Work order -> Look through the data below and show every line that includes "have".

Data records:
──────────────────────────────
/-! ### Domains switched on -/

section
variable {s : State} {d e : Fin 30}

/-- A domain that is switched on, with its voltage (R343). -/
def PowerDomain.on (x : PowerDomain) (mv : BitVec 12) : PowerDomain := { x with state := 1, clamp := false, mv := mv }

theorem powerOn_of_latched (h : (vget s.power.doms d).latched = true) : powerOn s d = s := if_pos h

theorem powerOn_of_free (h : (vget s.power.doms d).latched = false) : ∃ (n : Nat) (mv : BitVec 12),
    powerOn s d = modDom { s with openCtr := n } d fun x => x.on mv := by
  unfold powerOn
  rw [h]
  by_cases hd : d = 24
  · subst hd
    exact ⟨_, _, rfl⟩
  · simp only [Bool.false_eq_true, if_false, hd]
    exact ⟨_, _, rfl⟩

theorem vget_powerOn_other (h : d ≠ e) : vget (powerOn s d).power.doms e = vget s.power.doms e := by
  cases hlatched : (vget s.power.doms d).latched with
  | true => rw [powerOn_of_latched hlatched]
  | false =>
    obtain ⟨n, mv, hon⟩ := powerOn_of_free hlatched
    rw [hon]
    exact vget_vmod_other _ _ h

theorem domainUp_powerOn_same (h : (vget s.power.doms d).latched = false) : domainUp (powerOn s d) d = true := by
  obtain ⟨n, mv, hon⟩ := powerOn_of_free h
  rw [hon, domainUp, modDom, vget_vmod_same]
  rfl

theorem domainUp_powerOn_of_up (h : domainUp s e = true) : domainUp (powerOn s d) e = true := by
  by_cases hd : d = e
  · subst hd
    cases hlatched : (vget s.power.doms d).latched with
    | true => rw [powerOn_of_latched hlatched, h]
    | false => exact domainUp_powerOn_same hlatched
  · rw [domainUp, vget_powerOn_other hd]
    exact h

/-- A domain switched on shows in the edge domains only. -/
theorem exists_booted_powerOn (s : State) (d : Fin 30) : ∃ x, (powerOn s d).booted = { s.booted with edge := x } := by
  cases hlatched : (vget s.power.doms d).latched with
  | true => exact ⟨s.booted.edge, by rw [powerOn_of_latched hlatched]⟩
  | false =>
    obtain ⟨n, mv, hon⟩ := powerOn_of_free hlatched
    exact ⟨_, by rw [hon]; rfl⟩

theorem booted_powerOn_inner (h : edgeDomain d = false) : (powerOn s d).booted = s.booted := by
  obtain ⟨x, hx⟩ := exists_booted_powerOn s d
  have hedge : (powerOn s d).booted.edge = s.booted.edge := by
    funext e
    simp only [State.booted, edgeDoms]
    split
    · next he =>
      have hd : d ≠ e := fun hd => by simp [hd, he] at h
      exact vget_powerOn_other hd
    · rfl
  rw [hx] at hedge ⊢
  rw [show x = s.booted.edge from hedge]

end

/-! ### The cores and the HBM stacks -/

theorem edgeDomain_of_lt {d : Fin 30} (h : d.val < 24) : edgeDomain d = false := by
  revert d
  decide

theorem edgeDomain_coreDomain (c : CoreId) : edgeDomain (coreDomain s c) = false :=
  edgeDomain_of_lt (Nat.lt_of_le_of_lt (Nat.mod_le ..) (Nat.lt_trans (fieldOf s c).isLt (by decide)))

theorem edgeDomain_stkDomain (c : CoreId) : edgeDomain (stkDomain s c) = false :=
  edgeDomain_of_lt (Nat.lt_of_le_of_lt (Nat.mod_le ..) (Nat.add_lt_add_left (fieldOf s c).isLt 12))

theorem booted_powerCore (c : CoreId) : (powerCore s c).booted = s.booted := by
  unfold powerCore
  split
  · rfl
  · extract_lets t
    have ht : t.booted = s.booted :=
      (booted_powerOn_inner (edgeDomain_coreDomain ..)).trans (booted_powerOn_inner (edgeDomain_stkDomain ..))
    split
    · rw [booted_modCore, ht]
    · rw [booted_modCore, booted_fenceCore, ht]

theorem booted_loadAgents : (loadAgents s).booted = s.booted := rfl

theorem booted_powerTiers : (powerTiers s).booted = s.booted := by
  unfold powerTiers
  extract_lets t u ready waits
  have ht : t.booted = s.booted := by
    simp only [t]
    split
    · exact booted_powerOn_inner (by decide)
    · rfl
  have hu : u.booted = s.booted := by
    refine Eq.trans ?_ ht
    simp only [u]
    split
    · exact booted_powerOn_inner (by decide)
    · rfl
  split
  · have hcores : ((allFin 12).foldl powerCore u).booted = u.booted := foldl_field State.booted booted_powerCore _ _
    rw [booted_loadAgents, hcores, hu]
  · exact hu

end

/-! ### The boot ROM (R386, R388) -/

section
variable {s u : State} {other : Bool}
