-- ==== Sys2Proof/Decode.lean ====
section
/-! DEFINITION. The operation word of 30_encoding.md R88 to R93: the decoder, total on 40-bit words and rejecting reserved
words by name, then the encoder, then the opcode table of R90. -/

namespace Sys2Proof

/-- Why a word is reserved (R93). -/
inductive Reserved
  | opcode      -- `op` is 0x3, 0xD, 0xE or 0xF
  | unnamedBit  -- a bit its format requires to be 0 is 1
  | modeCode    -- a `CONSTRUCT` with `m = 0b11`
  | beatIndex   -- a `READ_BEAT` with `k >= 32 / BUS_W`
  deriving DecidableEq, Repr

/-! ## The fields of R88 -/

/-- `op`, bits 39:36. -/
def opField (w : OpWord) : BitVec 4 := w.extractLsb' 36 4

/-- `aux`, bits 35:32. -/
def auxField (w : OpWord) : BitVec 4 := w.extractLsb' 32 4

/-- `data`, bits 31:0. -/
def dataField (w : OpWord) : BitVec 32 := w.extractLsb' 0 32

/-- The word `{op, aux, data}`. -/
def opWord (op aux : BitVec 4) (data : BitVec 32) : OpWord := op ++ aux ++ data

/-! ## The codes of R84 -/

/-- R84: `0b00` STD, `0b01` DBL, `0b10` QUAD. -/
def modeCode : Mode → BitVec 2
  | .std => 0b00#2
  | .dbl => 0b01#2
  | .quad => 0b10#2

/-- R84 read back: `0b11` is reserved. -/
def modeOfCode (c : BitVec 2) : Option Mode :=
  if c = 0b00#2 then some .std
  else if c = 0b01#2 then some .dbl
  else if c = 0b10#2 then some .quad
  else none

/-! ## The handler an edge selects -/

/-- R92: the row of `EDGE_A` in mode `m`. -/
def edgeARow (m : Mode) (lvl : Bool) (t : Stamp) : Instr :=
  match m with
  | .std => .edgeAStd lvl t
  | .dbl => .edgeADbl lvl t
  | .quad => .edgeAQuad lvl t

/-- R92: the row of `EDGE_B` in mode `m`. -/
def edgeBRow (m : Mode) (lvl : Bool) (t : Stamp) : Instr :=
  match m with
  | .std => .edgeBStd lvl t
  | .dbl => .edgeBDbl lvl t
  | .quad => .edgeBQuad lvl t

/-- The row of an edge of channel `x` in mode `m`. -/
def edgeRow (x : Channel) (m : Mode) (lvl : Bool) (t : Stamp) : Instr :=
  match x with
  | .a => edgeARow m lvl t
  | .b => edgeBRow m lvl t

/-! ## The six formats of R89 -/

/-- Format `N`: `aux` and `data` are 0. -/
def formatN (w : OpWord) (i : Instr) : Except Reserved Instr :=
  if auxField w = 0#4 ∧ dataField w = 0#32 then .ok i else .error .unnamedBit

/-- Format `E`: `aux[0]` is `lvl`, `data` is `t`. -/
def formatE (w : OpWord) (row : Bool → Stamp → Instr) : Except Reserved Instr :=
  if (auxField w).extractLsb' 1 3 = 0#3 then .ok (row ((auxField w).getLsbD 0) (dataField w))
  else .error .unnamedBit

/-- Format `H`: `aux` is 0, `data` is `imm`. -/
def formatH (w : OpWord) : Except Reserved Instr :=
  if auxField w = 0#4 then .ok (.setHoldoff (dataField w)) else .error .unnamedBit

/-- Format `L`: `aux[0]` is `en`, `data` is 0. -/
def formatL (w : OpWord) : Except Reserved Instr :=
  if (auxField w).extractLsb' 1 3 = 0#3 ∧ dataField w = 0#32 then
    .ok (.setListener ((auxField w).getLsbD 0))
  else .error .unnamedBit

/-- Format `K`: `aux[1:0]` is `k`, `data` is 0; `k < 32 / BUS_W`. -/
def formatK (b : BusW) (w : OpWord) : Except Reserved Instr :=
  if (auxField w).extractLsb' 2 2 = 0#2 ∧ dataField w = 0#32 then
    if ((auxField w).extractLsb' 0 2).toNat < beatCount b then
      .ok (.readBeat ((auxField w).extractLsb' 0 2))
    else .error .beatIndex
  else .error .unnamedBit

/-- Format `C`: `aux[1:0]` is `m`, `data[3:0]` is `vB vA lvlB lvlA`. -/
def formatC (w : OpWord) : Except Reserved Instr :=
  if (auxField w).extractLsb' 2 2 = 0#2 ∧ (dataField w).extractLsb' 4 28 = 0#28 then
    match modeOfCode ((auxField w).extractLsb' 0 2) with
    | some m =>
      .ok (.construct m ((dataField w).getLsbD 0) ((dataField w).getLsbD 1) ((dataField w).getLsbD 2)
        ((dataField w).getLsbD 3))
    | none => .error .modeCode
  else .error .unnamedBit

/-- The decoder: the operation of word `w` on a machine in mode `m` with beat width `b` (R90 to R93). The only state that
changes how a word is read is `mode` (R98). -/
def decode (m : Mode) (b : BusW) (w : OpWord) : Except Reserved Instr :=
  match (opField w).toNat with
  | 0x0 => formatN w .nop
  | 0x1 => formatE w (edgeARow m)
  | 0x2 => formatE w (edgeBRow m)
  | 0x4 => formatH w
  | 0x5 => formatL w
  | 0x6 => formatN w .readPosition
  | 0x7 => formatN w .isValid
  | 0x8 => formatC w
  | 0x9 => formatN w .detach
  | 0xA => formatN w .suspend
  | 0xB => formatN w .resume
  | 0xC => formatK b w
  | _ => .error .opcode

/-! ## The encoder (R89, R96) -/

/-- One bit as `aux[0]`. -/
def auxOfBit (v : Bool) : BitVec 4 := 0#3 ++ BitVec.ofBool v

/-- Two bits as `aux[1:0]`. -/
def auxOfPair (v : BitVec 2) : BitVec 4 := 0#2 ++ v

/-- The `data` of a `CONSTRUCT`: "28 zero bits, vB, vA, lvlB, lvlA" (R96). -/
def constructData (lvlA lvlB vA vB : Bool) : BitVec 32 :=
  0#28 ++ BitVec.ofBool vB ++ BitVec.ofBool vA ++ BitVec.ofBool lvlB ++ BitVec.ofBool lvlA

/-- The word of an operation. -/
def encode : Instr → OpWord
  | .nop => opWord 0x0#4 0#4 0#32
  | .edgeAStd lvl t => opWord 0x1#4 (auxOfBit lvl) t
  | .edgeADbl lvl t => opWord 0x1#4 (auxOfBit lvl) t
  | .edgeAQuad lvl t => opWord 0x1#4 (auxOfBit lvl) t
  | .edgeBStd lvl t => opWord 0x2#4 (auxOfBit lvl) t
  | .edgeBDbl lvl t => opWord 0x2#4 (auxOfBit lvl) t
  | .edgeBQuad lvl t => opWord 0x2#4 (auxOfBit lvl) t
  | .setHoldoff imm => opWord 0x4#4 0#4 imm
  | .setListener en => opWord 0x5#4 (auxOfBit en) 0#32
  | .readPosition => opWord 0x6#4 0#4 0#32
  | .isValid => opWord 0x7#4 0#4 0#32
  | .construct m lvlA lvlB vA vB =>
    opWord 0x8#4 (auxOfPair (modeCode m)) (constructData lvlA lvlB vA vB)
  | .detach => opWord 0x9#4 0#4 0#32
  | .suspend => opWord 0xA#4 0#4 0#32
  | .resume => opWord 0xB#4 0#4 0#32
  | .readBeat k => opWord 0xC#4 (auxOfPair k) 0#32

/-! ## The opcode table of R90 -/

/-- `match` and `mask` of an operation's row, as spec/opcode_table.json prints them. -/
def tableRow : Instr → OpWord × OpWord
  | .nop => (0x0000000000#40, 0xFFFFFFFFFF#40)
  | .edgeAStd _ _ => (0x1000000000#40, 0xFE00000000#40)
  | .edgeADbl _ _ => (0x1000000000#40, 0xFE00000000#40)
  | .edgeAQuad _ _ => (0x1000000000#40, 0xFE00000000#40)
  | .edgeBStd _ _ => (0x2000000000#40, 0xFE00000000#40)
  | .edgeBDbl _ _ => (0x2000000000#40, 0xFE00000000#40)
  | .edgeBQuad _ _ => (0x2000000000#40, 0xFE00000000#40)
  | .setHoldoff _ => (0x4000000000#40, 0xFF00000000#40)
  | .setListener _ => (0x5000000000#40, 0xFEFFFFFFFF#40)
  | .readPosition => (0x6000000000#40, 0xFFFFFFFFFF#40)
  | .isValid => (0x7000000000#40, 0xFFFFFFFFFF#40)
  | .construct _ _ _ _ _ => (0x8000000000#40, 0xFCFFFFFFF0#40)
  | .detach => (0x9000000000#40, 0xFFFFFFFFFF#40)
  | .suspend => (0xA000000000#40, 0xFFFFFFFFFF#40)
  | .resume => (0xB000000000#40, 0xFFFFFFFFFF#40)
  | .readBeat _ => (0xC000000000#40, 0xFCFFFFFFFF#40)

/-- R90: "a word `w` is the operation when `(w AND mask) == match`". -/
def matchesRow (w : OpWord) (row : OpWord × OpWord) : Bool := w &&& row.2 == row.1

/-- The distinct rows of R90, one per opcode. -/
def opcodeRows : List (OpWord × OpWord) :=
  [(0x0000000000#40, 0xFFFFFFFFFF#40), (0x1000000000#40, 0xFE00000000#40),
   (0x2000000000#40, 0xFE00000000#40), (0x4000000000#40, 0xFF00000000#40),
   (0x5000000000#40, 0xFEFFFFFFFF#40), (0x6000000000#40, 0xFFFFFFFFFF#40),
   (0x7000000000#40, 0xFFFFFFFFFF#40), (0x8000000000#40, 0xFCFFFFFFF0#40),
   (0x9000000000#40, 0xFFFFFFFFFF#40), (0xA000000000#40, 0xFFFFFFFFFF#40),
   (0xB000000000#40, 0xFFFFFFFFFF#40), (0xC000000000#40, 0xFCFFFFFFFF#40)]

/-! ## The table's numbering -/

/-- The operation word of the host's `nbits`-bit number `w`: a word is 40 bits and bit 0 is its least significant bit (R8, R88), so the
host's numbering is the word's own and `nbits` is 40 in every row. -/
def wordOfTable (nbits w : Nat) : OpWord := BitVec.ofNat 40 (w % 2 ^ nbits)

/-- The operation read from a table word right after reset: in the mode and with the beat width of State.reset (log 4), since an
edge word names no mode (R92). -/
def decodeTableWord (nbits w : Nat) : Option Instr :=
  (decode resetMode Params.spec.busW (wordOfTable nbits w)).toOption

end Sys2Proof
end

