-- ==== Sys2Proof/Machine/Standard.lean ====
section
/-! DEFINITION. The edge handlers of mode `STD` (41_standard.md R130, R131). -/

namespace Sys2Proof.Machine

open Sys2Proof

/-- The steps of R130: arm channel A, disarm, stamp. -/
def handlerBStd (lvl : Bool) (t : Stamp) (s : State) : State :=
  stamp .b t (disarm .b (armOther .b (sign lvl) s))

/-- `EDGE_B.STD` (R130). -/
def execEdgeBStd (lvl : Bool) (t : Stamp) (s : State) : Result :=
  edgeGate .std (handlerBStd lvl t) s

/-- The steps of R131: recover, count when armed positive, predict, disarm, stamp. -/
def handlerAStd (lvl : Bool) (t : Stamp) (s : State) : State :=
  stamp .a t (disarm .a (predict .a (countWhenPositive .a (sign lvl) (recover .a t s))))

/-- `EDGE_A.STD` (R131). -/
def execEdgeAStd (lvl : Bool) (t : Stamp) (s : State) : Result :=
  edgeGate .std (handlerAStd lvl t) s

end Sys2Proof.Machine
end

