-- ==== Sys2Proof/Machine/Core.lean ====
section
/-! DEFINITION. The machine as the host runs it. -/

def Sys2Proof.core : Host.Core := { State := Sys2Proof.Machine.State, Fault := Sys2Proof.Machine.Fault, Refusal := Sys2Proof.Machine.Refusal, step := Sys2Proof.Machine.step, reset := Sys2Proof.Machine.State.reset }
end

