-- ==== Sys2Proof/Laws/Ops.lean ====
section
/-! SUPPORT. One lemma per shared operation of Machine/Ops.lean that says everything it does, and for each edge handler its effect as one
record update. Later proofs cite these and do not unfold the steps. -/

namespace Sys2Proof.Machine

open Sys2Proof

/-! ## The outcomes -/

@[simp] theorem done_eq_next (s t : State) : done s = .next t ↔ t = { s with outcome := .done } := by
  simp [done, eq_comm]
@[simp] theorem held_eq_next (s t : State) : held s = .next t ↔ t = { s with outcome := .held } := by
  simp [held, eq_comm]
@[simp] theorem answer_eq_next (v : Word) (s t : State) :
    answer v s = .next t ↔ t = { s with results := s.results ++ [v], outcome := .done } := by
  simp [answer, State.emitResult]
@[simp] theorem done_ne_refused (s : State) (r : Refusal) : done s ≠ .refused r := by simp [done]
@[simp] theorem held_ne_refused (s : State) (r : Refusal) : held s ≠ .refused r := by simp [held]
@[simp] theorem answer_ne_refused (v : Word) (s : State) (r : Refusal) : answer v s ≠ .refused r := by simp [answer]

/-! ## The gates (R121) -/

theorem edgeGate_performed {m : Mode} {handler : State → State} {s : State} (hm : s.mode = m) (hh : s.hold = false)
    (ha : s.att = true) : edgeGate m handler s = .next { handler s with outcome := .done } := by
  simp [edgeGate, hm, hh, ha, done]

theorem edgeGate_held {m : Mode} {handler : State → State} {s : State} (hm : s.mode = m) (hh : s.hold = true) :
    edgeGate m handler s = .next { s with outcome := .held } := by
  simp [edgeGate, hm, hh, held]

theorem edgeGate_ignored {m : Mode} {handler : State → State} {s : State} (hm : s.mode = m) (hh : s.hold = false)
    (ha : s.att = false) : edgeGate m handler s = .next { s with outcome := .done } := by
  simp [edgeGate, hm, hh, ha, done]

theorem edgeGate_unwired {m : Mode} {handler : State → State} {s : State} (hm : s.mode ≠ m) :
    edgeGate m handler s = .refused .handlerNotWired := by
  simp [edgeGate, hm]

/-- Everything an edge row can answer. -/
theorem edgeGate_next {m : Mode} {handler : State → State} {s t : State} (h : edgeGate m handler s = .next t) :
    s.mode = m ∧
      ((s.hold = true ∧ t = { s with outcome := .held }) ∨
       (s.hold = false ∧ s.att = false ∧ t = { s with outcome := .done }) ∨
       (s.hold = false ∧ s.att = true ∧ t = { handler s with outcome := .done })) := by
  unfold edgeGate at h
  split at h
  · next hm =>
    refine ⟨hm, ?_⟩
    split at h
    · next hh => exact .inl ⟨hh, (held_eq_next _ _).1 h⟩
    · next hh =>
      have hf : s.hold = false := by simpa using hh
      split at h
      · next ha => exact .inr (.inr ⟨hf, ha, (done_eq_next _ _).1 h⟩)
      · next ha => exact .inr (.inl ⟨hf, by simpa using ha, (done_eq_next _ _).1 h⟩)
  · cases h

/-! ## The steps -/

/-- recover is one write of `arm[X]` (R114). -/
theorem recover_eq (x : Channel) (t : Stamp) (s : State) :
    recover x t s = s.setArm x (recoveredArm (s.arm x) (s.put x) s.holdoff t (s.last x)) := by
  unfold recover recoveredArm
  split
  · rfl
  · cases x <;> rfl

/-- count (R116): the counter and at most one `Notify`. -/
theorem count_eq (d : Tri) (s : State) :
    count d s = { s with
      counter := add32 s.counter d
      notifies := if s.lsn then s.notifies ++ [add32 s.counter d] else s.notifies } := by
  unfold count
  cases h : s.lsn <;> simp [State.setCounter, State.emitNotify, h]

/-! ## The handlers, each as one update -/

theorem handlerBStd_eq (lvl : Bool) (t : Stamp) (s : State) :
    handlerBStd lvl t s = { s with armA := sign lvl, armB := .zero, lastB := t } := rfl

theorem handlerBDbl_eq (lvl : Bool) (t : Stamp) (s : State) :
    handlerBDbl lvl t s = { s with armA := sign lvl, armB := .zero, lastB := t } := rfl

/-- R131. -/
theorem handlerAStd_eq (lvl : Bool) (t : Stamp) (s : State) :
    handlerAStd lvl t s =
      let r := recoveredArm s.armA s.putA s.holdoff t s.lastA
      { s with
        counter := if r = .pos then add32 s.counter (sign lvl) else s.counter
        notifies := if r = .pos ∧ s.lsn = true then s.notifies ++ [add32 s.counter (sign lvl)] else s.notifies
        putA := neg3 r
        armA := .zero
        lastA := t } := by
  simp only [handlerAStd, recover_eq, countWhenPositive, count_eq, predict, disarm, stamp, State.arm_a, State.put_a,
    State.last_a, State.setArm_a]
  cases recoveredArm s.armA s.putA s.holdoff t s.lastA <;> cases s.lsn <;> simp

/-- R141. -/
theorem handlerADbl_eq (lvl : Bool) (t : Stamp) (s : State) :
    handlerADbl lvl t s =
      let r := recoveredArm s.armA s.putA s.holdoff t s.lastA
      { s with
        counter := if r = .zero then s.counter else add32 s.counter (directionA r (sign lvl))
        notifies := if r ≠ .zero ∧ s.lsn = true then s.notifies ++ [add32 s.counter (directionA r (sign lvl))]
          else s.notifies
        putA := neg3 r
        armA := .zero
        lastA := t } := by
  simp only [handlerADbl, recover_eq, countWhenArmedA, count_eq, predict, disarm, stamp, State.arm_a, State.put_a,
    State.last_a, State.setArm_a]
  cases recoveredArm s.armA s.putA s.holdoff t s.lastA <;> cases s.lsn <;> simp

/-- R150: R141's effect and the arming of channel B. -/
theorem handlerAQuad_eq (lvl : Bool) (t : Stamp) (s : State) :
    handlerAQuad lvl t s = { handlerADbl lvl t s with armB := sign lvl } := by
  simp only [handlerAQuad, handlerADbl, recover_eq, countWhenArmedA, count_eq, predict, disarm, stamp, armOther, State.arm_a,
    State.put_a, State.last_a, State.setArm_a, State.setArm_b, opp_a]
  cases recoveredArm s.armA s.putA s.holdoff t s.lastA <;> cases s.lsn <;> simp

/-- R151. -/
theorem handlerBQuad_eq (lvl : Bool) (t : Stamp) (s : State) :
    handlerBQuad lvl t s =
      let r := recoveredArm s.armB s.putB s.holdoff t s.lastB
      { s with
        counter := if r = .zero then s.counter else add32 s.counter (directionB r (sign lvl))
        notifies := if r ≠ .zero ∧ s.lsn = true then s.notifies ++ [add32 s.counter (directionB r (sign lvl))]
          else s.notifies
        armA := sign lvl
        putB := neg3 r
        armB := .zero
        lastB := t } := by
  simp only [handlerBQuad, recover_eq, countWhenArmedB, count_eq, predict, disarm, stamp, armOther, State.arm_b,
    State.put_b, State.last_b, State.setArm_a, State.setArm_b, opp_b]
  cases recoveredArm s.armB s.putB s.holdoff t s.lastB <;> cases s.lsn <;> simp

/-! ## The handler of an edge, by channel and mode -/

/-- The steps of the handler of channel `x` in mode `m` (R92). -/
def handlerOf (x : Channel) (m : Mode) (lvl : Bool) (t : Stamp) (s : State) : State :=
  match x, m with
  | .a, .std => handlerAStd lvl t s
  | .a, .dbl => handlerADbl lvl t s
  | .a, .quad => handlerAQuad lvl t s
  | .b, .std => handlerBStd lvl t s
  | .b, .dbl => handlerBDbl lvl t s
  | .b, .quad => handlerBQuad lvl t s

/-- What no handler touches: the parameters, every control and status element, the results, the handlers in flight, the events. -/
theorem handlerOf_frame (x : Channel) (m : Mode) (lvl : Bool) (t : Stamp) (s : State) :
    let u := handlerOf x m lvl t s
    u.cfg = s.cfg ∧ (u.holdoff = s.holdoff ∧ u.lsn = s.lsn ∧ u.mode = s.mode) ∧ (u.validA = s.validA ∧ u.validB = s.validB) ∧
      u.att = s.att ∧ u.hold = s.hold ∧ u.results = s.results ∧ u.put (opp x) = s.put (opp x) ∧
      u.last (opp x) = s.last (opp x) ∧ u.flightA = s.flightA ∧ u.flightB = s.flightB ∧ u.input = s.input := by
  cases x <;> cases m <;>
    simp [handlerOf, handlerAStd_eq, handlerBStd_eq, handlerADbl_eq, handlerBDbl_eq, handlerAQuad_eq, handlerBQuad_eq]

/-- The meaning of an edge row is its handler behind the gates. -/
theorem exec_edgeRow (x : Channel) (m : Mode) (lvl : Bool) (t : Stamp) (s : State) :
    exec (edgeRow x m lvl t) s = edgeGate m (handlerOf x m lvl t) s := by
  cases x <;> cases m <;> rfl

/-- An edge row is the row of its channel and mode. -/
theorem edgeOf_eq_some {i : Instr} {x : Channel} {m : Mode} (h : i.edgeOf = some (x, m)) :
    ∃ lvl t, i = edgeRow x m lvl t := by
  cases i <;> simp [Instr.edgeOf] at h <;> obtain ⟨rfl, rfl⟩ := h <;> exact ⟨_, _, rfl⟩

@[simp] theorem edgeOf_edgeRow (x : Channel) (m : Mode) (lvl : Bool) (t : Stamp) :
    (edgeRow x m lvl t).edgeOf = some (x, m) := by
  cases x <;> cases m <;> rfl

end Sys2Proof.Machine
end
──────────────────────────────
Response to the exercise ->
  have hedge : (powerOn s d).booted.edge = s.booted.edge := by
      have hd : d ≠ e := fun hd => by simp [hd, he] at h
    have ht : t.booted = s.booted :=
  have ht : t.booted = s.booted := by
  have hu : u.booted = s.booted := by
  · have hcores : ((allFin 12).foldl powerCore u).booted = u.booted := foldl_field State.booted booted_powerCore _ _
      have hf : s.hold = false := by simpa using hh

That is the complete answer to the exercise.